┏━━
-- ==== Sys2Proof/Tests/Slice0.lean ====
section
/-! SUPPORT. The model's own tests: words and one-step vectors of spec/95_test_vectors.md (the T-ids are its), and a
witness for every statement that has premises, at the boundary values of its clauses. -/

namespace Sys2Proof.Tests

open Sys2Proof.Machine Sys2Proof.Claims

/-! The helpers -/

/-- Reset, with the inputs of one step: `now` 0, no key, random byte 0xA7. -/
def base : State := State.reset.supply [{ elapsed := 0, key := none, rand := 0xA7 }]

/-- `base` with other inputs. -/
def withInputs (elapsed : Nat) (key : Option Key) : State := State.reset.supply [{ elapsed := elapsed, key := key, rand := 0 }]

/-- The answer is a next state that meets p. -/
def gives (r : Result) (p : State → Bool) : Bool :=
  match r with
  | .next t => p t
  | .fault _ => false
  | .refused _ => false

/-- One step on s with the word w placed at its `PC` answers a next state that meets p. -/
def ends (w : Nat) (s : State) (p : State → Bool) : Bool := gives (step (s.withFetchWord 16 w)) p

/-- s with bytes written to Memory. -/
def withBytes (s : State) (a : Nat) (bs : List Byte) : State := s.setMem (s.mem.writeBytes a bs)

/-- `SOUND(t)` is offered, with this value. -/
def soundIs (s : State) (t : Nat) (b : Byte) : Bool :=
  match sound s t with
  | .next x => x == b
  | .fault _ => false
  | .refused _ => false

/-- s with its first two registers set. -/
def regs2 (a b : Byte) (s : State) : State := (s.setReg 1 a).setReg 2 b

/-- The word decodes to the instruction. -/
def isInstr (w : Word) (i : Instr) : Bool := decide (decodeWord w = .ok i)

/-- The word is unrecognized. -/
def isNone (w : Word) : Bool := decide (decodeWord w = .error (.unrecognized w))

/-! Well-formedness: each format refuses operand bits that touch its fixed bits -/

theorem test_op_refuses : Format.operandsFit .op 0x0100 = false := by decide
theorem test_nnn_refuses : Format.operandsFit .nnn 0x1ABC = false := by decide
theorem test_xkk_refuses : Format.operandsFit .xkk 0x2A7F = false := by decide
theorem test_xy_refuses : Format.operandsFit .xy 0x0AB1 = false := by decide
theorem test_xyn_refuses : Format.operandsFit .xyn 0x8121 = false := by decide
theorem test_x_refuses : Format.operandsFit .x 0x0121 = false := by decide
theorem test_wellFormed_accepts : Instr.wellFormed (.drw 15 15 15) = true := by decide

/-! Decoding: every instruction's word, written out from R61 and R64 -/

theorem test_decode_display : isInstr 0x00E0 .cls ∧ isInstr 0xD12F (.drw 1 2 15) := by decide
theorem test_decode_jumps : isInstr 0x00EE .ret ∧ isInstr 0x1ABC (.jp 0xABC) ∧ isInstr 0x2300 (.call 0x300) ∧
    isInstr 0xB7FE (.jpV0 0x7FE) := by decide
theorem test_decode_skips : isInstr 0x3A7F (.seKk 10 0x7F) ∧ isInstr 0x432B (.sneKk 3 0x2B) ∧
    isInstr 0x5AB0 (.seVy 10 11) ∧ isInstr 0x9120 (.sneVy 1 2) := by decide
theorem test_decode_immediates : isInstr 0x61AB (.ldKk 1 0xAB) ∧ isInstr 0x7F01 (.addKk 15 1) ∧
    isInstr 0xC10F (.rnd 1 0x0F) := by decide
theorem test_decode_class8 : isInstr 0x8120 (.ldVy 1 2) ∧ isInstr 0x8121 (.orVy 1 2) ∧ isInstr 0x8122 (.andVy 1 2) ∧
    isInstr 0x8123 (.xorVy 1 2) ∧ isInstr 0x8AB4 (.addVy 10 11) ∧ isInstr 0x8125 (.sub 1 2) ∧
    isInstr 0x8AF6 (.shr 10 15) ∧ isInstr 0x8127 (.subn 1 2) ∧ isInstr 0x8A0E (.shl 10 0) := by decide
theorem test_decode_keys : isInstr 0xE19E (.skp 1) ∧ isInstr 0xE1A1 (.sknp 1) ∧ isInstr 0xF10A (.ldVxK 1) := by decide
theorem test_decode_timers : isInstr 0xF107 (.ldVxDt 1) ∧ isInstr 0xF115 (.ldDtVx 1) ∧ isInstr 0xF118 (.ldStVx 1) := by
  decide
theorem test_decode_memory : isInstr 0xA300 (.ldI 0x300) ∧ isInstr 0xF11E (.addI 1) ∧ isInstr 0xF129 (.ldF 1) ∧
    isInstr 0xF133 (.ldB 1) ∧ isInstr 0xF155 (.stRegs 1) ∧ isInstr 0xF165 (.ldRegs 1) := by decide
/-- T-E3 -/
theorem test_unrecognized_class0 : isNone 0x00E1 ∧ isNone 0x01E0 ∧ isNone 0x0000 ∧ isNone 0x0123 ∧ isNone 0x0FFF := by
  decide
/-- T-E7, T-E9 -/
theorem test_unrecognized_nibble : isNone 0x5AB1 ∧ isNone 0x9ABF ∧ isNone 0x8AB8 ∧ isNone 0x8AB9 ∧ isNone 0x8ABA ∧
    isNone 0x8ABB ∧ isNone 0x8ABC ∧ isNone 0x8ABD ∧ isNone 0x8ABF := by decide
/-- T-E13, T-E15 -/
theorem test_unrecognized_byte : isNone 0xE19F ∧ isNone 0xE1A0 ∧ isNone 0xE000 ∧ isNone 0xF100 ∧ isNone 0xF11F ∧
    isNone 0xF175 ∧ isNone 0xF185 ∧ isNone 0xF1FF ∧ isNone 0xF130 := by decide
/-- R42, S7: the first byte is the high-order one. -/
theorem test_decode_bytes : decode [0x60, 0x0A, 0x70] = .ok (.ldKk 0 0x0A, [0x70]) ∧ encodeBytes (.ldKk 0 0x0A) = [0x60, 0x0A] ∧
    decodeTableWord 16 0x600A = some (.ldKk 0 0x0A) ∧ decodeTableWord 16 0x0123 = none := by decide

/-! Control flow -/

/-- T-C1, T-C2 -/
theorem test_jp : ends 0x1ABC base (fun t => t.pc == 0xABC) ∧ ends 0x1204 (base.jump 0x204) (fun t => t.pc == 0x204) := by
  decide
/-- T-C3 -/
theorem test_call : ends 0x2300 (base.jump 0x208) (fun t => t.stack[0] == 0x20A && t.sp == 1 && t.pc == 0x300) := by decide
/-- T-C6, step 17 -/
theorem test_call_overflow : ends 0x2200 (base.setSp 16)
    (fun t => t.fault == some ⟨.stackOverflow, 0x200, some 0x2200⟩ && t.sp == 16 && t.pc == 0x200) := by decide
/-- T-C4 -/
theorem test_ret : ends 0x00EE (((base.setEntry 0 0x20A).setSp 1).jump 0x300) (fun t => t.sp == 0 && t.pc == 0x20A) := by
  decide
/-- T-C5 -/
theorem test_ret_underflow : ends 0x00EE base
    (fun t => t.fault == some ⟨.stackUnderflow, 0x200, some 0x00EE⟩ && t.sp == 0 && t.pc == 0x200) := by decide
/-- T-C7 -/
theorem test_seKk : ends 0x332A (base.setReg 3 0x2A) (fun t => t.pc == 0x204) ∧
    ends 0x332B (base.setReg 3 0x2A) (fun t => t.pc == 0x202) := by decide
/-- T-C8 -/
theorem test_sneKk : ends 0x432A (base.setReg 3 0x2A) (fun t => t.pc == 0x202) ∧
    ends 0x432B (base.setReg 3 0x2A) (fun t => t.pc == 0x204) := by decide
/-- T-C9, T-C10 -/
theorem test_seVy : ends 0x5120 (regs2 7 7 base) (fun t => t.pc == 0x204) ∧
    ends 0x5120 (regs2 7 8 base) (fun t => t.pc == 0x202) := by decide
/-- T-C9, T-C10 -/
theorem test_sneVy : ends 0x9120 (regs2 7 7 base) (fun t => t.pc == 0x202) ∧
    ends 0x9120 (regs2 7 8 base) (fun t => t.pc == 0x204) := by decide
/-- T-C12 to T-C14 -/
theorem test_jpV0 : ends 0xB300 (base.setReg 0 4) (fun t => t.pc == 0x304) ∧
    ends 0xBFFF (base.setReg 0 0xFF) (fun t => t.pc == 0x10FE) ∧
    ends 0xB300 (base.setReg 0 1) (fun t => t.pc == 0x301) := by decide

/-! Register load, arithmetic, logic, shift, random -/

/-- T-A1, T-A2 -/
theorem test_ldKk : ends 0x61AB base (fun t => t.reg 1 == 0xAB) ∧ ends 0x6F07 base (fun t => t.reg 15 == 7) := by decide
/-- T-A3, T-A4 -/
theorem test_addKk : ends 0x7101 (base.setReg 1 0xFF) (fun t => t.reg 1 == 0 && t.reg 15 == 0) ∧
    ends 0x71FF (base.setReg 1 0x10) (fun t => t.reg 1 == 0x0F) := by decide
/-- T-A5 -/
theorem test_ldVy : ends 0x8120 (base.setReg 2 0x33) (fun t => t.reg 1 == 0x33) := by decide
/-- T-A6, with VF = 1 before -/
theorem test_or : ends 0x8121 ((regs2 0xF0 0x3C base).setReg 15 1) (fun t => t.reg 1 == 0xFC && t.reg 15 == 1) := by decide
theorem test_and : ends 0x8122 ((regs2 0xF0 0x3C base).setReg 15 1) (fun t => t.reg 1 == 0x30 && t.reg 15 == 1) := by decide
theorem test_xor : ends 0x8123 ((regs2 0xF0 0x3C base).setReg 15 1) (fun t => t.reg 1 == 0xCC && t.reg 15 == 1) := by decide
/-- T-A8, T-A9, T-A12 -/
theorem test_addVy : ends 0x8124 (regs2 0xC8 0x64 base) (fun t => t.reg 1 == 0x2C && t.reg 15 == 1) ∧
    ends 0x8124 (regs2 0x80 0x7F (base.setReg 15 1)) (fun t => t.reg 1 == 0xFF && t.reg 15 == 0) ∧
    ends 0x8114 (base.setReg 1 0x90) (fun t => t.reg 1 == 0x20 && t.reg 15 == 1) := by decide
/-- T-A13, T-A14: VF as destination, VF as source -/
theorem test_addVy_flag : ends 0x8F24 ((base.setReg 2 0x20).setReg 15 0xF0) (fun t => t.reg 15 == 1) ∧
    ends 0x81F4 ((base.setReg 1 0x10).setReg 15 5) (fun t => t.reg 1 == 0x15 && t.reg 15 == 0) := by decide
/-- T-A15 to T-A17 -/
theorem test_sub : ends 0x8125 (regs2 0x0A 0x05 base) (fun t => t.reg 1 == 5 && t.reg 15 == 1) ∧
    ends 0x8125 (regs2 0x05 0x0A base) (fun t => t.reg 1 == 0xFB && t.reg 15 == 0) ∧
    ends 0x8125 (regs2 0x77 0x77 base) (fun t => t.reg 1 == 0 && t.reg 15 == 1) := by decide
/-- T-A19 -/
theorem test_sub_flag : ends 0x8F25 ((base.setReg 2 3).setReg 15 9) (fun t => t.reg 15 == 1) := by decide
/-- T-A20, T-A21 -/
theorem test_subn : ends 0x8127 (regs2 0x05 0x0A base) (fun t => t.reg 1 == 5 && t.reg 15 == 1) ∧
    ends 0x8127 (regs2 0x0A 0x05 base) (fun t => t.reg 1 == 0xFB && t.reg 15 == 0) := by decide
/-- T-A22, T-A23 -/
theorem test_shr : ends 0x8126 (regs2 0x05 0x99 base) (fun t => t.reg 1 == 2 && t.reg 15 == 1 && t.reg 2 == 0x99) ∧
    ends 0x8106 (base.setReg 1 0xFE) (fun t => t.reg 1 == 0x7F && t.reg 15 == 0) := by decide
/-- T-A25: the spec's decision D2. -/
theorem test_shr_flag : ends 0x8F06 (base.setReg 15 7) (fun t => t.reg 15 == 3) := by decide
/-- T-A26, T-A27 -/
theorem test_shl : ends 0x810E (base.setReg 1 0x81) (fun t => t.reg 1 == 2 && t.reg 15 == 1) ∧
    ends 0x810E (base.setReg 1 0x7F) (fun t => t.reg 1 == 0xFE && t.reg 15 == 0) := by decide
/-- T-A29: the spec's decision D2. -/
theorem test_shl_flag : ends 0x8F0E (base.setReg 15 0x81) (fun t => t.reg 15 == 2) ∧
    ends 0x8F0E (base.setReg 15 0x41) (fun t => t.reg 15 == 0x82) := by decide
/-- T-A30 -/
theorem test_rnd : ends 0xC10F base (fun t => t.reg 1 == 7) ∧ ends 0xC100 base (fun t => t.reg 1 == 0) ∧
    ends 0xC1FF base (fun t => t.reg 1 == 0xA7) := by decide

/-! Address register and memory -/

/-- T-M2 -/
theorem test_ldI : ends 0xAFFF base (fun t => t.i == 0xFFF) := by decide
/-- T-M3, T-M4, T-M6 -/
theorem test_addI : ends 0xF01E ((base.setI 0x300).setReg 0 0x0B) (fun t => t.i == 0x30B && t.reg 15 == 0) ∧
    ends 0xF01E ((base.setI 0xF01).setReg 0 0xFE) (fun t => t.i == 0xFFF && t.fault == none) ∧
    ends 0xF01E (base.setI 0xFFF) (fun t => t.i == 0xFFF && t.fault == none) := by decide
/-- T-M5 -/
theorem test_addI_overflow : ends 0xF01E ((base.setI 0xF01).setReg 0 0xFF)
    (fun t => t.fault == some ⟨.addrRegOverflow, 0x200, some 0xF01E⟩ && t.i == 0xF01) := by decide
/-- T-M7 -/
theorem test_ldF : ends 0xF029 (base.setReg 0 3) (fun t => t.i == 0x0F) ∧ ends 0xF029 (base.setReg 0 0xFF) (fun t => t.i == 0x4FB) := by
  decide
/-- T-M8, T-M10 -/
theorem test_ldB :
    ends 0xF033 ((base.setI 0x300).setReg 0 254) (fun t => t.mem.readBytes 0x300 3 == [2, 5, 4] && t.i == 0x300) ∧
    ends 0xF033 ((base.setI 0xFFD).setReg 0 123) (fun t => t.mem.readBytes 0xFFD 3 == [1, 2, 3]) := by decide
/-- T-M11 -/
theorem test_ldB_out : ends 0xF033 ((withBytes base 0xFFE [7, 8]).setI 0xFFE)
    (fun t => t.fault == some ⟨.memOutOfRange, 0x200, some 0xF033⟩ && t.mem.readBytes 0xFFE 2 == [7, 8]) := by decide
/-- T-M12 -/
theorem test_stRegs : ends 0xF255 (((withBytes base 0x30E [0x55]).setI 0x30B).setReg 0 0x0B |> regs2 5 4)
    (fun t => t.mem.readBytes 0x30B 4 == [0x0B, 5, 4, 0x55] && t.i == 0x30B) := by decide
/-- T-M16 -/
theorem test_stRegs_edge : ends 0xF055 ((base.setI 0xFFF).setReg 0 9) (fun t => t.mem.read 0xFFF == 9 && t.fault == none) ∧
    ends 0xF155 (base.setI 0xFFF) (fun t => t.fault == some ⟨.memOutOfRange, 0x200, some 0xF155⟩) := by decide
/-- T-M20: self-modifying code. -/
theorem test_stRegs_code : ends 0xF155 ((base.setI 0x202).setReg 0 0x12) (fun t => fetch t == some 0x1200) := by decide
/-- T-M17, T-M18 -/
theorem test_ldRegs :
    ends 0xF265 (((withBytes base 0x300 [2, 5, 4]).setI 0x300).setReg 3 0x77)
      (fun t => t.v.toList.take 4 == [2, 5, 4, 0x77] && t.i == 0x300) ∧
    ends 0xF465 base (fun t => t.v.toList.take 5 == [0xF0, 0x90, 0x90, 0x90, 0xF0]) := by decide
/-- T-M19 -/
theorem test_ldRegs_out : ends 0xFF65 ((base.setI 0xFF1).setReg 0 6)
    (fun t => t.fault == some ⟨.memOutOfRange, 0x200, some 0xFF65⟩ && t.reg 0 == 6) := by decide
┗━━
Start at the first line of the data above. Stop after the line containing "namespace Sys2Proof.Tests", reproducing each line exactly and adding nothing.

-- ==== Sys2Proof/Tests/Slice0.lean ====
section
/-! SUPPORT. The model's own tests: words and one-step vectors of spec/95_test_vectors.md (the T-ids are its), and a
witness for every statement that has premises, at the boundary values of its clauses. -/

namespace Sys2Proof.Tests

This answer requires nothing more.